Work item =
From the listing below, copy only the lines from the line that contains "of LINK_STATUS. -/" to the line that contains "of LINK_PROTOCOL. -/", counting those two lines as part of the copy.

Extracted entries =

------------------------------------------------------------

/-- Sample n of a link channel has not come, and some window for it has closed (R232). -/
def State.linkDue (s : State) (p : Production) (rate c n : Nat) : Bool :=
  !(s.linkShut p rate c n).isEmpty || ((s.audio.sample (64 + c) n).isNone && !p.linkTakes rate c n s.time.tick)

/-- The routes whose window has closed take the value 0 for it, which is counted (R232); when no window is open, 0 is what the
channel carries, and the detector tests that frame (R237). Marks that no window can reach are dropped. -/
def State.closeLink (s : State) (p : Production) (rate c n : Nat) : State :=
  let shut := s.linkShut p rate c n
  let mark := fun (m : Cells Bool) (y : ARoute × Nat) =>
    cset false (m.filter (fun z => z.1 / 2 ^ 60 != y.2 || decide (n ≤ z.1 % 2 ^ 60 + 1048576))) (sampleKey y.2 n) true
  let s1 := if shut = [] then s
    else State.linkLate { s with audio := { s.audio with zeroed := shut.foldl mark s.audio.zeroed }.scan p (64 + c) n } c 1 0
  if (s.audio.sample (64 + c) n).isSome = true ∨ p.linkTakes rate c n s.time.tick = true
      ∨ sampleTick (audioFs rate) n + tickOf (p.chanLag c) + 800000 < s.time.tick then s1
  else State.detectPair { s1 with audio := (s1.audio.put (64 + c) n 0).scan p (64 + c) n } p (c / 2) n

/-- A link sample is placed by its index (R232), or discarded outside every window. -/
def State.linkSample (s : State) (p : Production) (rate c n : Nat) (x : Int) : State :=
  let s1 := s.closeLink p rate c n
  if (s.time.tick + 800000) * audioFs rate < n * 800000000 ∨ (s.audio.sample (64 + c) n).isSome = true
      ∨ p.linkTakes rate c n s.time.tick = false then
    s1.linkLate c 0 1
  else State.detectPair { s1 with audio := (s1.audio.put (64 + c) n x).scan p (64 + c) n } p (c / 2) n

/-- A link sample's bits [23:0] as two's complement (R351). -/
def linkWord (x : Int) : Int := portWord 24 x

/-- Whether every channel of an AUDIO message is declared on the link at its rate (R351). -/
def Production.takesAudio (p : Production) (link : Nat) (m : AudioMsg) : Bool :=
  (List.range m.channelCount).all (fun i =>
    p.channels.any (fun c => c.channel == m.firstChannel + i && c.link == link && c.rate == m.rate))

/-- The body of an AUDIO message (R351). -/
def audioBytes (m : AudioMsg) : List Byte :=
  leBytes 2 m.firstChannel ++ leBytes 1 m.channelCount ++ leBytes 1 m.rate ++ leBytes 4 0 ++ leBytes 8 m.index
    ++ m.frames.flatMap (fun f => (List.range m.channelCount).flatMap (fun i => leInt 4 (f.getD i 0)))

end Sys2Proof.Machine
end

------------------------------------------------------------

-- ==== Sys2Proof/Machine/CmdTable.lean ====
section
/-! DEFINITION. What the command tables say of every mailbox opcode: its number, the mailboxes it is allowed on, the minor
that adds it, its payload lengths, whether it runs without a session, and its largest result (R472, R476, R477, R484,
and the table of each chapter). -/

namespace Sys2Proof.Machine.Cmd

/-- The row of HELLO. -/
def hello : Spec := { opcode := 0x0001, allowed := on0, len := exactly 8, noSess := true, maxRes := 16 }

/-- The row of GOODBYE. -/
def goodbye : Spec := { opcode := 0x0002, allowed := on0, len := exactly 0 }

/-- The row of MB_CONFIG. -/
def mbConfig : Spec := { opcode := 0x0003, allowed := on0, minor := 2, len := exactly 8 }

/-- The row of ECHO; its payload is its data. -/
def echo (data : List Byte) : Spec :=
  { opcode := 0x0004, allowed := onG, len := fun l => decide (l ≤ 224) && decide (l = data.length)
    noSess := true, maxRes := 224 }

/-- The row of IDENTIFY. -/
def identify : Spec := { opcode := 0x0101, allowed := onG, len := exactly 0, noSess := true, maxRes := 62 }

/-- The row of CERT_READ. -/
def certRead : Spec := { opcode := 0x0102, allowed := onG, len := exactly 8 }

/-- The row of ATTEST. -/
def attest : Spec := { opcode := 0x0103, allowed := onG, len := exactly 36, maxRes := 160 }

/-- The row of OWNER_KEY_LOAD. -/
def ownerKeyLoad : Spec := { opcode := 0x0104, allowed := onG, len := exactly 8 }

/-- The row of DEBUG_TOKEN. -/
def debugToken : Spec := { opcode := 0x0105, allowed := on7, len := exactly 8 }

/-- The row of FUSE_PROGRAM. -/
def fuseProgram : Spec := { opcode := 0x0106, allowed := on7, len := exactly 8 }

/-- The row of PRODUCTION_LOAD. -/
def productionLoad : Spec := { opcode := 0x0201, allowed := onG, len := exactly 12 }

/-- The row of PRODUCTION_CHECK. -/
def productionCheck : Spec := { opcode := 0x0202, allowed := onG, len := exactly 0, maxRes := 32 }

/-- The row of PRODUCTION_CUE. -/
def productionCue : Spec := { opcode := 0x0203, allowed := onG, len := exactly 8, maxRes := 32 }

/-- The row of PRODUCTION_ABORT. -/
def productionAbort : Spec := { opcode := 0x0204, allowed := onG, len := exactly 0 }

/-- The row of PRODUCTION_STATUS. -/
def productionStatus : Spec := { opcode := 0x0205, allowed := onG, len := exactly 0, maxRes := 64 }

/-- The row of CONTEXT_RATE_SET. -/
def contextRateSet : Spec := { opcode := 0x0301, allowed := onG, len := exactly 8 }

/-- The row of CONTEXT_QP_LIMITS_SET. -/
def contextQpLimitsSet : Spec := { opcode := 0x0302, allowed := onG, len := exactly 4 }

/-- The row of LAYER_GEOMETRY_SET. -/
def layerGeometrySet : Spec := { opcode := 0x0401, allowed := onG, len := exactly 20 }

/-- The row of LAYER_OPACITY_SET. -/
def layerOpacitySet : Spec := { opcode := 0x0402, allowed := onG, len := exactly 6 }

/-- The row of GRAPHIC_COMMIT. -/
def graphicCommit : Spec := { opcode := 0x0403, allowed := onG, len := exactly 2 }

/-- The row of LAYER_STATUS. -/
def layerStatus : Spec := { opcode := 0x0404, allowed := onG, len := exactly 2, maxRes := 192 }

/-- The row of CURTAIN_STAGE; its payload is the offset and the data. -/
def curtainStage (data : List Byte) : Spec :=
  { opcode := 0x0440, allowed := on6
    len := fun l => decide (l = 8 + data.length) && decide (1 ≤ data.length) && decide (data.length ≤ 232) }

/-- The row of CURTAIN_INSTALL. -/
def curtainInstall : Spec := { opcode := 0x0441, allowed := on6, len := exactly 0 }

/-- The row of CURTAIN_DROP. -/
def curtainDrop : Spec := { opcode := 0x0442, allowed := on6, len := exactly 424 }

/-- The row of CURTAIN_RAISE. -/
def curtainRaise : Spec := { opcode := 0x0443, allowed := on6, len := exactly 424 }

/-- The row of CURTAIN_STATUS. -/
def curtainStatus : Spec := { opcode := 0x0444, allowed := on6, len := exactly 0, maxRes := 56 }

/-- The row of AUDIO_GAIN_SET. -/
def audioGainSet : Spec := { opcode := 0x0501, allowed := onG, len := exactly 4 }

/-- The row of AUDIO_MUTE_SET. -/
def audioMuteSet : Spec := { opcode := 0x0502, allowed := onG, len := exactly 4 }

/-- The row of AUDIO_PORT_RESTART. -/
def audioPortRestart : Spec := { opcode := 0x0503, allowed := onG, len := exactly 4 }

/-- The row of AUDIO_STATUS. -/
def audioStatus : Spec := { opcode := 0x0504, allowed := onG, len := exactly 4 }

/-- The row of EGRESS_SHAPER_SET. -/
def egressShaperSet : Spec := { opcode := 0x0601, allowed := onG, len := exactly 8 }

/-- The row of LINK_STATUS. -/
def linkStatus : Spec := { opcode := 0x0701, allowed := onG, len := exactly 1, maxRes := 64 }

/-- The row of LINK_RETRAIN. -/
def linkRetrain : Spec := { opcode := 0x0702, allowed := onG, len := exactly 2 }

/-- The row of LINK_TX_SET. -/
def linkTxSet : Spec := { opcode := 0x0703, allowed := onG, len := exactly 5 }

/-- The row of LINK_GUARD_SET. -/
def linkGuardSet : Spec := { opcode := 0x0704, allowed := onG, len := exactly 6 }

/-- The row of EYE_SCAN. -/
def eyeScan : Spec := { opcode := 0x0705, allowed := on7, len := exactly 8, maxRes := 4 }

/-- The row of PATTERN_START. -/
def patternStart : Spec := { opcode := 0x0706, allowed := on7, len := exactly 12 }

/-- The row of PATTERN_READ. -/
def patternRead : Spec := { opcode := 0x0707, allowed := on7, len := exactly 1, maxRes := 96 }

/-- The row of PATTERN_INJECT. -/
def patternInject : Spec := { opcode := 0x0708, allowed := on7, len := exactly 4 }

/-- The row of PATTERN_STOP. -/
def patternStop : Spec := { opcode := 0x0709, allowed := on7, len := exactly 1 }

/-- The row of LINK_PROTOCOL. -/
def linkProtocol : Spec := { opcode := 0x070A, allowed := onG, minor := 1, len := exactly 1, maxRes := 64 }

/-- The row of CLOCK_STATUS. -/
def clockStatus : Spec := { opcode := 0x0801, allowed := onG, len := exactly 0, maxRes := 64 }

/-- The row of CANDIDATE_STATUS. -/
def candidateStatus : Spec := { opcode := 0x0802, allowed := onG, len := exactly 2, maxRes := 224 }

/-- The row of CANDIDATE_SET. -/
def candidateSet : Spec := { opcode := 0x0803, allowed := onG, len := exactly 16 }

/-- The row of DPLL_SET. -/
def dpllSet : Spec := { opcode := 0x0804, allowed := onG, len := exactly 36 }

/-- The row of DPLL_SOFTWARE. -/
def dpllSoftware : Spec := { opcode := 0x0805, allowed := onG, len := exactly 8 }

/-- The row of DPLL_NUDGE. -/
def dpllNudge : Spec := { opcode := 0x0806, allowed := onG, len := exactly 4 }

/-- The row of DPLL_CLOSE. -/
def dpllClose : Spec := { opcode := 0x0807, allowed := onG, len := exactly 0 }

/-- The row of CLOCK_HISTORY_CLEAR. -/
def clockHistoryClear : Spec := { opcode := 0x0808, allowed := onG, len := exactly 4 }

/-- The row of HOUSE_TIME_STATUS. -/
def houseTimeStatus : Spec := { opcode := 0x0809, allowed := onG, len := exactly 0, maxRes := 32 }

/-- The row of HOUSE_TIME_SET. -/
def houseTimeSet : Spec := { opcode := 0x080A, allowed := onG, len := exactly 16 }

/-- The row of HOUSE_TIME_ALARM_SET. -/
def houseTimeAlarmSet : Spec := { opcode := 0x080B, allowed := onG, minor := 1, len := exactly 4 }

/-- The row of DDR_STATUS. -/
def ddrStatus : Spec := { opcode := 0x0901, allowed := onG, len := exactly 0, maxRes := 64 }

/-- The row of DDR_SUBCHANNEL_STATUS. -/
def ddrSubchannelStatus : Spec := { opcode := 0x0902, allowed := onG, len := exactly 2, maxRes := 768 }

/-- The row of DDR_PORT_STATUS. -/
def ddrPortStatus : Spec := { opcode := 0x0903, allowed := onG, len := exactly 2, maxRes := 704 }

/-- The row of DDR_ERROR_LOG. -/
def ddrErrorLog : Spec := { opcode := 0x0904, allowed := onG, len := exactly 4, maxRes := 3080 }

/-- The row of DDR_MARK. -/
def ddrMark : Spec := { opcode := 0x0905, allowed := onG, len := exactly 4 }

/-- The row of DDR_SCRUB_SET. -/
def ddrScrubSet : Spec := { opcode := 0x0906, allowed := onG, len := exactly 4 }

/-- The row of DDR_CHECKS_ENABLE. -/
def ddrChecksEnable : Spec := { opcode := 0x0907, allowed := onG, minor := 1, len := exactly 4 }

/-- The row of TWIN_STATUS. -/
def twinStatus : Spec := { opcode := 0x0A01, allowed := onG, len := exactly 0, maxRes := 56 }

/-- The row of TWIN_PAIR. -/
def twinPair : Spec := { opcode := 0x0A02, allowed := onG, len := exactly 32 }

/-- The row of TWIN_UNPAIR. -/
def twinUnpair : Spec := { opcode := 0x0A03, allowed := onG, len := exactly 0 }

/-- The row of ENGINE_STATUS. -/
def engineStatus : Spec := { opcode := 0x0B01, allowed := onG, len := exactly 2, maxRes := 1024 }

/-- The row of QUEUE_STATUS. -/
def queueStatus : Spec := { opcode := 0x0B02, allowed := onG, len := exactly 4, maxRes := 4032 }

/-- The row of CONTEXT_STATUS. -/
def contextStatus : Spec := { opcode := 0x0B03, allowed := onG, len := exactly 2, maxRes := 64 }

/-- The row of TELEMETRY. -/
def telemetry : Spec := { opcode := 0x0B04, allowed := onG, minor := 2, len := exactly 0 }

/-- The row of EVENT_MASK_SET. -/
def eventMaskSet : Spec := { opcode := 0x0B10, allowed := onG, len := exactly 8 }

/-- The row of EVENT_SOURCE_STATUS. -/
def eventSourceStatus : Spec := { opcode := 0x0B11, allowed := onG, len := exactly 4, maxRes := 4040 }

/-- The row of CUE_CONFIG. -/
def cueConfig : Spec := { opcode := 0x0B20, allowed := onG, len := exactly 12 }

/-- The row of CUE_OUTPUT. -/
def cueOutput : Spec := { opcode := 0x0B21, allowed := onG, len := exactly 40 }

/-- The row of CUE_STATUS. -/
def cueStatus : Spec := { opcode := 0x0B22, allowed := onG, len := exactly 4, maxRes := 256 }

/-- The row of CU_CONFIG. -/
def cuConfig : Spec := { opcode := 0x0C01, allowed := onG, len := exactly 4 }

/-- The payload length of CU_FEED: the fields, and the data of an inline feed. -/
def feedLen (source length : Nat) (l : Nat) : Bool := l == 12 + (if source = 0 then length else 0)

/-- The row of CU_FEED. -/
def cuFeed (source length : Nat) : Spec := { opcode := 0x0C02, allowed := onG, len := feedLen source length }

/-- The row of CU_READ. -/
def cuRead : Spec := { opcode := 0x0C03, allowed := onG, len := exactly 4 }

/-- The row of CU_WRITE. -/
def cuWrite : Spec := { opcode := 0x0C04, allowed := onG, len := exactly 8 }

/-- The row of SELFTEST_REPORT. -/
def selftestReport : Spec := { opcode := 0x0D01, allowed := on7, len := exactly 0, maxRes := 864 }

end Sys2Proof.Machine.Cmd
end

------------------------------------------------------------

Exercise response =
/-- The row of LINK_STATUS. -/
def linkStatus : Spec := { opcode := 0x0701, allowed := onG, len := exactly 1, maxRes := 64 }

/-- The row of LINK_RETRAIN. -/
def linkRetrain : Spec := { opcode := 0x0702, allowed := onG, len := exactly 2 }

/-- The row of LINK_TX_SET. -/
def linkTxSet : Spec := { opcode := 0x0703, allowed := onG, len := exactly 5 }

/-- The row of LINK_GUARD_SET. -/
def linkGuardSet : Spec := { opcode := 0x0704, allowed := onG, len := exactly 6 }

/-- The row of EYE_SCAN. -/
def eyeScan : Spec := { opcode := 0x0705, allowed := on7, len := exactly 8, maxRes := 4 }

/-- The row of PATTERN_START. -/
def patternStart : Spec := { opcode := 0x0706, allowed := on7, len := exactly 12 }

/-- The row of PATTERN_READ. -/
def patternRead : Spec := { opcode := 0x0707, allowed := on7, len := exactly 1, maxRes := 96 }

/-- The row of PATTERN_INJECT. -/
def patternInject : Spec := { opcode := 0x0708, allowed := on7, len := exactly 4 }

/-- The row of PATTERN_STOP. -/
def patternStop : Spec := { opcode := 0x0709, allowed := on7, len := exactly 1 }

/-- The row of LINK_PROTOCOL. -/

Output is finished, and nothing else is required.